I think it develops into an assumption that if you’re seen at certain sites in low-income neighborhoods, you’ll be more likely to be able to afford the older medication. Doctors might not want to burden people with the higher cost of the newer ones if they assume they can’t afford it. Again, in some situations, this is a very reasonable choice, but there are certain situations, those where a more expensive medication truly is safer or has greater efficacy, when this can lead to real health disparities. Of course, the patient’s experience and preferences should be incorporated in decision-making, as well.

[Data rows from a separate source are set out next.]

/-- STOP is taken in every channel state. A STOPPED channel is left as it is; any other is abandoned,
emptied and told to HALT, leaves the round, which completes with it when it was the last outstanding one, its
units become EMPTY with Pd and Pc kept, its records stay, the entries that hold them are marked, and CHANNEL is
raised towards TL and each of FA and FB whose map touches the span (R16, R40, R51, R54, R119, R176). The model's
choice: the order of the named channels, those the round in flight does not wait for first (log 33), a frame whose
sending has begun runs on and its outcome goes to nobody (log 16), a channel that had failed leaves the failed set too (log 31), and the order within the
channel's effects (log 7). An emptied unit owes no event of an exclusion (log 35). -/
def Obligations.StopEmptiesTheChannel : Prop :=
  (∀ (l : Link) (tag : Byte) (c : List Byte) (s : State) (m : UnitMap), CanTake s l → mapOf s l = some m →
    c.length = 1 → named c ≠ [] → (∀ k ∈ named c, mapCovers m k = true) →
    exec (.stop l tag c) s = .next (settle
      (answered .stop l tag .done [] ((stopOrder s (named c)).foldl stopChannel (frameComplete l s))))) ∧
  (∀ (s : State) (cs : List Nat),
    let waits := fun k => ∃ r, s.ctl.round = some r ∧ k ∈ r.outstanding
    (stopOrder s cs).Perm cs ∧ (cs.Pairwise (· < ·) →
      (stopOrder s cs).Pairwise fun a b => (waits a → waits b) ∧ ((waits a ↔ waits b) → a < b))) ∧
  (∀ (s : State) (cs : List Nat) (r : Round), TablesCanonical s → s.ctl.round = some r → r.outstanding ≠ [] →
    (∀ k ∈ r.participating ++ r.outstanding ++ r.failed, k ∈ cs ∧ (channelOf s k).state ≠ .stopped) →
    let t := (stopOrder s cs).foldl stopChannel s
    t.ctl.round = none ∧ t.ctl.failedMask = []) ∧
  (∀ (s : State) (k : Nat), (channelOf s k).state = .stopped → stopChannel s k = s) ∧
  ∀ (s : State) (k : Nat), TablesCanonical s → (channelOf s k).state ≠ .stopped →
    let t := stopChannel s k
    channelOf t k =
      { state := .stopped, sticky := FaultSet.none, failures := 0, roster := [], discovery := none,
        line := (match (channelOf s k).line with
          | .free => .free
          | .sending f _ w => .sending f .nobody w
          | .awaiting f _ w => .awaiting f .nobody w),
        haltPending := true, armPending := false, exchangePending := false, fault := false } ∧
    (∀ j, j ≠ k → channelOf t j = channelOf s j) ∧
    (∀ i, channelOfUnit i = k →
      unitOf t i = { UnitRec.reset with pd := (unitOf s i).pd, pc := (unitOf s i).pc }) ∧
    (∀ i, channelOfUnit i ≠ k → unitOf t i = unitOf s i) ∧
    t.shares = s.shares ∧ t.book.entries = s.book.entries ∧
    (∀ r, t.ctl.round = some r → k ∉ r.participating ∧ k ∉ r.outstanding ∧ k ∉ r.failed) ∧
    (∀ r, s.ctl.round = some r → (∀ j ∈ r.outstanding, j = k) →
      t.ctl.round = none ∧ t.ctl.failedMask = r.failed.filter fun j => j ≠ k) ∧
    ChannelRaised s t k ∧
    NewlyMarked s t (fun n _ => ∃ r ∈ s.shares, r.entry = n ∧ channelOfUnit r.unit = k)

I’m inspired by the patients that I see every day who are fighting to do what’s best for their health, even against huge barriers. Those barriers honestly upset me and make me angry, and that makes me want to raise awareness, which I hope will build compassion and desire for change, and hopefully look for eventual solutions, or drive policy that can make this better.
The way that some people are forced into these lives that make it difficult to be healthy and have a good quality of life is simply wrong. There are so many undue burdens that fall on people who are already fighting so hard against racism, poverty, a difficult environment, and poor safety. To have those factors affect their health — both the quantity and quality of their life — adds injury to pre-existing injury.
That’s what drives me to keep doing this work and hopefully move into a space where we can actually propose solutions that move this field forward.